-- Aim of the exercise --
Identify every line in the records below that contains the word "where", and copy each of those lines.

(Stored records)
-- ==== Sys2Proof/Machine/Keys.lean ====
section
/-! DEFINITION. The key store of chapter 13: use checks, slot writes and commands, the derivation tree, the nonvolatile store,
attestation, the random bit generator and life-cycle transitions. -/

namespace Sys2Proof.Machine

def pgKeyCtrl : Nat := 0x1A0
def pgKeySlot : Nat := 0x1A1
def pgNvm : Nat := 0x1A2
def pgAttest : Nat := 0x1A3
def pgDrbg : Nat := 0x1A4
def pgLife : Nat := 0x1A5

/-! ### Slots and their use -/

/-- A slot with no key, of generation `g`. -/
def KeySlot.empty (g : Nat) : KeySlot :=
  { usage := 0, persist := false, cascade := false, world := false, lcDev := false, lcProd := false, derived := false
    orphaned := false, depth := 0, masters := 0, gen := g, parent := 0, parentGen := 0, origin := none, key := 0, salt := 0 }

def State.keySlot (s : State) (n : Nat) : KeySlot := (mget s.key.slots n).getD (KeySlot.empty 0)

def State.setKeySlot (s : State) (n : Nat) (k : KeySlot) : State :=
  { s with key := { s.key with slots := if k = KeySlot.empty 0 then mdel s.key.slots n else mset s.key.slots n k } }

/-- The next generation, 16 bits, wrapping. -/
def KeySlot.nextGen (k : KeySlot) : Nat := (k.gen + 1) % 2 ^ 16

/-- The slot is usable in the present life-cycle state. -/
def State.lifeAllows (s : State) (k : KeySlot) : Bool :=
  match s.mode.life with
  | .dev => k.lcDev
  | .prod => k.lcProd
  | _ => false

/-- The check of a use of slot `n` by master `m` for an operation that takes the usages `us` (R404); 0 where it passes. -/
def State.keyCheck (s : State) (n m : Nat) (us : List Nat) : Nat :=
  let k := s.keySlot n
  if s.mode.trust == .retrn then Code.KEY_UNUSABLE
  else if k.usage == 0 then Code.KEY_EMPTY
  else if !us.contains k.usage then Code.KEY_USAGE
  else if !bit k.masters m then Code.KEY_MASTER
  else if !s.lifeAllows k then Code.KEY_LIFECYCLE
  else if k.orphaned then Code.ORPHANED
  else 0

/-- Count a refused use (R404). -/
def State.useRefused (s : State) : State := (s.count pgKeyCtrl R.KEY_USE_REFUSED).raise pgKeyCtrl 2

/-! ### The nonvolatile store -/

def State.nvRec (s : State) (bank pos : Nat) : Option NvRec := mget s.key.nvm (bank * 256 + pos)

/-- Bytes 0 to 75 of a record, which its digest covers (R408). -/
def NvRec.covered (r : NvRec) : List Byte :=
  beBytes r.magic.toNat 4 ++ beBytes r.position 2 ++ beBytes r.kind 1 ++ [0] ++ beBytes r.seq 4 ++ r.payload

/-- MAGIC and COMMIT of a record. -/
def nvMagic : BitVec 32 := 0x56584B31
def nvCommitted : BitVec 32 := 0xA5C33C5A

/-- A record is started at its position, and it is good (R411). -/
def NvRec.started (r : NvRec) (pos : Nat) : Bool := r.magic == nvMagic && r.position == pos
def NvRec.good (r : NvRec) (pos : Nat) : Bool := r.started pos && r.commit == nvCommitted && r.digest == Config.sha384 r.covered

/-- A good copy of a position. -/
def State.goodRec (s : State) (bank pos : Nat) : Option NvRec := (s.nvRec bank pos).filter fun r => r.good pos

/-- Two copies agree in bytes 0 to 123. -/
def NvRec.agrees (a b : NvRec) : Bool := a.covered == b.covered && a.digest == b.digest

/-- The bank of the winning copy of a position (R411): the good one of higher SEQ; bank A where both are the same; none in a conflict. -/
def State.winner (s : State) (pos : Nat) : Option Nat :=
  match s.goodRec 0 pos, s.goodRec 1 pos with
  | some a, some b => if b.seq < a.seq then some 0 else if a.seq < b.seq then some 1 else if a.agrees b then some 0 else none
  | some _, none => some 0
  | none, some _ => some 1
  | none, none => none

/-! ### What a record holds (R408, R441) -/

/-- The device secret as the KEY island has it: from power-on reset in RMA the fuse closes it (R412). -/
def State.secret (s : State) : BitVec 256 := if s.mode.life == .rma then Config.closedSecret else Config.deviceSecret

/-- AES-256 in CTR mode over the bytes of a record's key and salt: encryption and decryption are the same (R408). -/
def nvCipher (secret : BitVec 256) (pos seq : Nat) (l : List Byte) : List Byte :=
  l.zipIdx.map fun e =>
    let block := Config.aes256 (Config.nvKey secret) (Config.nvCounter pos seq + BitVec.ofNat 128 (e.2 / 16))
    e.1 ^^^ BitVec.ofNat 8 (block.toNat / 2 ^ (8 * (15 - e.2 % 16)))

/-- ATTR DATA0 of a slot but for IN_USE (R401). -/
def KeySlot.attr (k : KeySlot) : Nat :=
  k.usage + b2n k.persist * 2 ^ 4 + b2n k.cascade * 2 ^ 5 + b2n k.world * 2 ^ 6 + b2n k.lcDev * 2 ^ 8
    + b2n k.lcProd * 2 ^ 9 + (if k.derived && k.cascade then k.parent else 0) * 2 ^ 16 + b2n k.derived * 2 ^ 24
    + b2n k.orphaned * 2 ^ 25 + k.depth % 16 * 2 ^ 27

/-- The payload of a KEY record: ATTR DATA0, DATA1 with MASTERS and GEN, DATA2 with PARENT_GEN, then key and salt encrypted (DEDUCED,
log 205). -/
def KeySlot.payload (k : KeySlot) (secret : BitVec 256) (pos seq : Nat) : List Byte :=
  beBytes k.attr 4 ++ beBytes (k.masters + k.gen * 2 ^ 16) 4 ++ beBytes k.parentGen 4
    ++ nvCipher secret pos seq (beBytes k.key.toNat 32 ++ beBytes k.salt.toNat 12)

/-- The slot that a KEY record holds. A slot derived with CASCADE = 0 is detached: the record names no parent for it. -/
def slotOfPayload (secret : BitVec 256) (pos seq : Nat) (l : List Byte) : KeySlot :=
  let a := beAt l 0 4
  let b := beAt l 4 4
  let clear := nvCipher secret pos seq ((l.drop 12).take 44)
  let casc := bit a 24 && bit a 5
  { usage := bits a 3 0, persist := bit a 4, cascade := bit a 5, world := bit a 6, lcDev := bit a 8, lcProd := bit a 9
    derived := bit a 24, orphaned := bit a 25, depth := bits a 30 27, masters := b % 2 ^ 16, gen := b / 2 ^ 16
    parent := if casc then bits a 23 16 else 0, parentGen := beAt l 8 4, origin := if casc then some (bits a 23 16) else none
    key := BitVec.ofNat 256 (beAt clear 0 32), salt := BitVec.ofNat 96 (beAt clear 32 12) }

/-- The payload of an object, before it is filled with zeros to 64 bytes. Unused entries hold the index 0xFFFF, the unit code 0, and MEM
0xFFFF; the QUARANTINE record holds cause and REPORTED in its first two bytes (DESIGN CHOICE, log 205). -/
def NvObj.payload (o : NvObj) (secret : BitVec 256) (pos seq : Nat) : List Byte :=
  match o with
  | .gone => []
  | .key k => k.payload secret pos seq
  | .ceilings l => ((l ++ List.replicate 6 (0xFFFF, 0)).take 6).flatMap fun (e : Nat × Nat) => beBytes e.1 2 ++ beBytes e.2 8
  | .quarantine q => [BitVec.ofNat 8 q.cause, BitVec.ofNat 8 (b2n q.reported)]
  | .scratch l => (l.take 16).flatMap fun e => beBytes e.1 2 ++ beBytes e.2 2
  | .repairs l => ((l ++ List.replicate 8 (0xFFFF, 0, 0)).take 8).flatMap fun (e : Nat × Nat × Nat) => beBytes e.1 2 ++ beBytes e.2.1 3 ++ beBytes e.2.2 1 ++ [0, 0]

/-- KIND of an object's record. -/
def NvObj.kind (o : NvObj) : Nat :=
  match o with
  | .gone => 0xFE
  | .key _ => 1
  | .ceilings _ => 2
  | _ => 3

/-- The record of an object at a position, with a SEQ and its COMMIT word (R408). -/
def NvRec.make (secret : BitVec 256) (pos seq : Nat) (o : NvObj) (commit : BitVec 32) : NvRec :=
  let r : NvRec := { magic := nvMagic, position := pos, kind := o.kind, seq := seq, payload := padTo (o.payload secret pos seq) 64
                     digest := 0, commit := commit }
  { r with digest := Config.sha384 r.covered }

/-- The first `n` entries of `k` bytes each of a payload. -/
def entriesOf (l : List Byte) (n k : Nat) : List (List Byte) := (List.range n).map fun i => (l.drop (k * i)).take k

/-- The object that a record holds, by KIND and position. -/
def NvRec.object (r : NvRec) (secret : BitVec 256) : NvObj :=
  let l := r.payload
  if r.kind == 0xFE then .gone
  else if r.kind == 1 then .key (slotOfPayload secret r.position r.seq l)
  else if r.kind == 2 then
    .ceilings (((entriesOf l 6 10).map fun e => (beAt e 0 2, beAt e 2 8)).reverse.dropWhile (fun e => e.1 == 0xFFFF)).reverse
  else if r.position == 0 then .quarantine { cause := beAt l 0 1, reported := beAt l 1 1 != 0 }
  else if r.position < 9 then .scratch (((entriesOf l 16 4).map fun e => (beAt e 0 2, beAt e 2 2)).filter fun e => e.1 != 0)
  else .repairs (((entriesOf l 8 8).map fun e => (beAt e 0 2, beAt e 2 3, beAt e 5 1)).filter fun e => e.1 != 0xFFFF)

/-- The bank a write of a position goes to, and the SEQ it takes (R409). -/
def State.nvTarget (s : State) (pos : Nat) : Nat × Nat :=
  match s.winner pos with
  | some b => (1 - b, ((s.nvRec b pos).map (·.seq)).getD 0 + 1)
  | none => (0, 1)

def NvObj.isCeiling : NvObj → Bool
  | .ceilings _ => true
  | _ => false

/-- Queue a record write: behind the one in progress; ceiling records go before waiting key records (R409). -/
def State.nvQueue (s : State) (w : NvWrite) : State :=
  let q := s.key.writes
  let q1 := match q with
    | [] => [w]
    | h :: t =>
      if w.obj.isCeiling then h :: (t.takeWhile (fun x => x.obj.isCeiling) ++ w :: t.dropWhile (fun x => x.obj.isCeiling))
      else q ++ [w]
  { s with key := { s.key with writes := q1 } }

/-! ### Repair records (R437, R441) -/

/-- The position of repair record `i` of 33 in the store (R441). -/
def repairPos (i : Nat) : Nat := if i < 7 then 9 + i else 95 + i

-- Solved exercise --
/-- The check of a use of slot `n` by master `m` for an operation that takes the usages `us` (R404); 0 where it passes. -/
/-- The bank of the winning copy of a position (R411): the good one of higher SEQ; bank A where both are the same; none in a conflict. -/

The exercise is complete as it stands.